● **Directions**
From the records below, copy the lines that include "AccForm".

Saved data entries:
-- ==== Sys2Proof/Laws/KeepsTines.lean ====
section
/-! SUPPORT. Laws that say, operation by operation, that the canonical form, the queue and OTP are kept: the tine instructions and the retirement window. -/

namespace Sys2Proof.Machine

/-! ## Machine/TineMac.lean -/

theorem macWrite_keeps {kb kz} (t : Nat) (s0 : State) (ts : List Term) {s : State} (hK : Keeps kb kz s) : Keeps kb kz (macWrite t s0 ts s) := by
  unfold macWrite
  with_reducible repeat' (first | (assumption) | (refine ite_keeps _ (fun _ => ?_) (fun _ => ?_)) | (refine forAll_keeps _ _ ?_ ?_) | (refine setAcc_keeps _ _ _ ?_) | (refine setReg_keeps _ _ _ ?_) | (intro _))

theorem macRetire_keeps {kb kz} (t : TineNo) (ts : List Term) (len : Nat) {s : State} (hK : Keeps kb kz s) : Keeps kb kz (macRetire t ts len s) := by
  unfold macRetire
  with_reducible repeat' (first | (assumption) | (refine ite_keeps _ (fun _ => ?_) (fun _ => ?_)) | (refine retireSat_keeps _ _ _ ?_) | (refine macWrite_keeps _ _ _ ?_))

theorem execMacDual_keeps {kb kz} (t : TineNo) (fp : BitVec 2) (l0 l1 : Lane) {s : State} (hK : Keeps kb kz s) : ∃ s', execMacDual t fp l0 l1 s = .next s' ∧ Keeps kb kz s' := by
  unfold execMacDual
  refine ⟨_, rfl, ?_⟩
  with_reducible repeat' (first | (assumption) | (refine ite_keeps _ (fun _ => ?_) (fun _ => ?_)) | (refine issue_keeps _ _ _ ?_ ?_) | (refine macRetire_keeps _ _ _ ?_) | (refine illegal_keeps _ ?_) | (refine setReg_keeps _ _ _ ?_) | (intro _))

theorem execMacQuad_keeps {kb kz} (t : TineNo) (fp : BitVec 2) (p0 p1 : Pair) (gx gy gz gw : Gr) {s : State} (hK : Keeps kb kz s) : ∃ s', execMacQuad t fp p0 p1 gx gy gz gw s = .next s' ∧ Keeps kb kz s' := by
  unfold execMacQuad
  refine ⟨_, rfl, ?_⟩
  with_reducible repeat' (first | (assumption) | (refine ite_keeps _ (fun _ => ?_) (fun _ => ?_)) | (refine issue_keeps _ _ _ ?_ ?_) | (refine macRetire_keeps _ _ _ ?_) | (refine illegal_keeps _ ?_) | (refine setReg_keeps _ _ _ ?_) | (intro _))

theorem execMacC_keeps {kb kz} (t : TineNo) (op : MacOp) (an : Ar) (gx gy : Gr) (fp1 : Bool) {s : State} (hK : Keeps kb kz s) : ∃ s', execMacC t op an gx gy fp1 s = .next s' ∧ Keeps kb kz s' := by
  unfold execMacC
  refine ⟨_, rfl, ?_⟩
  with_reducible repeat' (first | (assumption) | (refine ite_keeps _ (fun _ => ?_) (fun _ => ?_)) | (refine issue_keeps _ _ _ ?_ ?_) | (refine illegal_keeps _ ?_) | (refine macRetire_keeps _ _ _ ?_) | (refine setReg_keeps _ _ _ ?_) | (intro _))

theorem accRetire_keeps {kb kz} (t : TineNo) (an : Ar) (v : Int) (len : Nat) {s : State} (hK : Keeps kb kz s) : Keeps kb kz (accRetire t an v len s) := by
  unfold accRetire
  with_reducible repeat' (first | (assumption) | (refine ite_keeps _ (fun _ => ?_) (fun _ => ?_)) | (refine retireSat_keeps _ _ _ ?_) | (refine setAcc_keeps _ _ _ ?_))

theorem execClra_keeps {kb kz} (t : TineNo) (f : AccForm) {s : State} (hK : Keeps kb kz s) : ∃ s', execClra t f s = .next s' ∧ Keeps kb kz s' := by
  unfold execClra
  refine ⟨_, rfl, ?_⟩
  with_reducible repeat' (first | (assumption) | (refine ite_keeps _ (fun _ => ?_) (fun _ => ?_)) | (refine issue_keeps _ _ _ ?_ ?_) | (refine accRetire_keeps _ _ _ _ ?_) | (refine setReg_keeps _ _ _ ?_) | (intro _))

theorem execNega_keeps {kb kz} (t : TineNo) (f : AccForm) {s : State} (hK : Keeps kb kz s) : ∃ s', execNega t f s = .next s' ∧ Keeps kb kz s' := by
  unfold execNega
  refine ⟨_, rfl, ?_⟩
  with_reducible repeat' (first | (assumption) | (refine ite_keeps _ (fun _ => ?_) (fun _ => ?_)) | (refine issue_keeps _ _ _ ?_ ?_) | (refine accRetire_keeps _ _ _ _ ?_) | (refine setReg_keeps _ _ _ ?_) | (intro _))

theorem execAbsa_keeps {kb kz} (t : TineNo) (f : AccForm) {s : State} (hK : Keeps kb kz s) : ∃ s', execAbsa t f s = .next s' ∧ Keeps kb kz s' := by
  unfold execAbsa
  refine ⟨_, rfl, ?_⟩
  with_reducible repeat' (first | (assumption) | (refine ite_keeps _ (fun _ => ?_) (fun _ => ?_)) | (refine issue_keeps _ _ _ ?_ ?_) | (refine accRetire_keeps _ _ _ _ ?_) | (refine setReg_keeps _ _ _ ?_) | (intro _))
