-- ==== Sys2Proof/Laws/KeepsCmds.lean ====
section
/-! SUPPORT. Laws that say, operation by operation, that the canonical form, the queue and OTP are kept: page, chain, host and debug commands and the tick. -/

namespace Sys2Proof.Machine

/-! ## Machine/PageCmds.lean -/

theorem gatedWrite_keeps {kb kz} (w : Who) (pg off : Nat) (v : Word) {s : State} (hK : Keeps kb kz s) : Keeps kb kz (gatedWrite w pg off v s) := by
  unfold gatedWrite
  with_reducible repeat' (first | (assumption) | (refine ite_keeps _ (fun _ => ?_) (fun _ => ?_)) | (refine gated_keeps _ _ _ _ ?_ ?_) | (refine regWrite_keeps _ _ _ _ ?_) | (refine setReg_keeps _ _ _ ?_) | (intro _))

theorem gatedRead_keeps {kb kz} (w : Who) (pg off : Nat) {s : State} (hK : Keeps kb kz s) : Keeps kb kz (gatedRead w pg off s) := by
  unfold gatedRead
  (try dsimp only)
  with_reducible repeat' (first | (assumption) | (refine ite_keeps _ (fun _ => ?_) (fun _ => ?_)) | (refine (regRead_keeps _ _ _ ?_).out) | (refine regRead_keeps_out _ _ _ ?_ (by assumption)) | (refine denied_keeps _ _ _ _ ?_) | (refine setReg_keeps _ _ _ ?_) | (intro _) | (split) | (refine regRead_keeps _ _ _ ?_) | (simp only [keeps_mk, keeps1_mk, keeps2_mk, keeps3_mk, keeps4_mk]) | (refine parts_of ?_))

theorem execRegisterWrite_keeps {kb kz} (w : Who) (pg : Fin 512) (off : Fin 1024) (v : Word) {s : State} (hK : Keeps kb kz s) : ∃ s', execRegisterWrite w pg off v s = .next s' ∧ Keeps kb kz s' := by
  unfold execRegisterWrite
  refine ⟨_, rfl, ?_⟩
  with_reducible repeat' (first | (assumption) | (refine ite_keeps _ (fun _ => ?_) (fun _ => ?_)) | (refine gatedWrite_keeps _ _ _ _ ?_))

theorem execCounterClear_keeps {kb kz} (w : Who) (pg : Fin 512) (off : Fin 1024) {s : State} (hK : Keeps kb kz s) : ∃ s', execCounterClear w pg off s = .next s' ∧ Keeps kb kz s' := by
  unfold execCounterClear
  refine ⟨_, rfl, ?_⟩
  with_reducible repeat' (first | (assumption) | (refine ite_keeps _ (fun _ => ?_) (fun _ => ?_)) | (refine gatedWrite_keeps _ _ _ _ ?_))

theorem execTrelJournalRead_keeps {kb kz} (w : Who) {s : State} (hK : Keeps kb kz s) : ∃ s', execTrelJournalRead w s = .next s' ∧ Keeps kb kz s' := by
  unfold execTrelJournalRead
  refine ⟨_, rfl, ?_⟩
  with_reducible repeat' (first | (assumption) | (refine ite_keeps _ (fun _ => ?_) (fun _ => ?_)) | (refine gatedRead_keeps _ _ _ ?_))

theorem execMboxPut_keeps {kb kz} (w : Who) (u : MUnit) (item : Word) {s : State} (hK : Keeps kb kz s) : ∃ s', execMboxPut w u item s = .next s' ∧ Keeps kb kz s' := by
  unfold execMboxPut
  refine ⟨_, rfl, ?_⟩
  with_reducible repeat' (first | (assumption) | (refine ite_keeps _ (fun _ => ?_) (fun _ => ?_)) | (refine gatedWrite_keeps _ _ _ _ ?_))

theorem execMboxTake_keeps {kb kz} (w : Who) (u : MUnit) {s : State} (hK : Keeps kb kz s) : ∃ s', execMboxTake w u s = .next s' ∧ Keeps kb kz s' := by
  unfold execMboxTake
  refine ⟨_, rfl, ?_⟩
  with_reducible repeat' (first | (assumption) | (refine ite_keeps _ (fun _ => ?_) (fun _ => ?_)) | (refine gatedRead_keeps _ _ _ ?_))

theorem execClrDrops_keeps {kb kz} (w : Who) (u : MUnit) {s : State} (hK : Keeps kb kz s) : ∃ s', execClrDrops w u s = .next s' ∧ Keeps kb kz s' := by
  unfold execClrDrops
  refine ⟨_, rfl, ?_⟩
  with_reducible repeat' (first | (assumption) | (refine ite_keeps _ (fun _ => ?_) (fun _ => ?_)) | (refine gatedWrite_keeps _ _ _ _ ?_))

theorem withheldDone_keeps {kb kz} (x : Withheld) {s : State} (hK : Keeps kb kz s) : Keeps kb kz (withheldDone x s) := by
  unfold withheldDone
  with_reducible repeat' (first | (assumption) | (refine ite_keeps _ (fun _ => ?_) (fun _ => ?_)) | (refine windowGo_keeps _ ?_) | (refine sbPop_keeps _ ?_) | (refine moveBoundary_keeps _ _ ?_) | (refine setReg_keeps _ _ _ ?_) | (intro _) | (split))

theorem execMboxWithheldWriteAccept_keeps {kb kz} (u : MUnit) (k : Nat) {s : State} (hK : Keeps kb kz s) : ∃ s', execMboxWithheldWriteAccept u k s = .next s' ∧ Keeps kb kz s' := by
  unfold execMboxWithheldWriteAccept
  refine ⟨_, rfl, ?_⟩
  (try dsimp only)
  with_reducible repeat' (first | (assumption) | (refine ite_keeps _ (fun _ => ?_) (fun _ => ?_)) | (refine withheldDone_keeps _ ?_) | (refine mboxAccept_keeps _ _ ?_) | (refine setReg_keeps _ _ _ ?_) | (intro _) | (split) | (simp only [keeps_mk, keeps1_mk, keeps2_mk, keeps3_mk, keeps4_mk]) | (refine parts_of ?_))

● **Exercise solution**
theorem execClra_keeps {kb kz} (t : TineNo) (f : AccForm) {s : State} (hK : Keeps kb kz s) : ∃ s', execClra t f s = .next s' ∧ Keeps kb kz s' := by
theorem execNega_keeps {kb kz} (t : TineNo) (f : AccForm) {s : State} (hK : Keeps kb kz s) : ∃ s', execNega t f s = .next s' ∧ Keeps kb kz s' := by
theorem execAbsa_keeps {kb kz} (t : TineNo) (f : AccForm) {s : State} (hK : Keeps kb kz s) : ∃ s', execAbsa t f s = .next s' ∧ Keeps kb kz s' := by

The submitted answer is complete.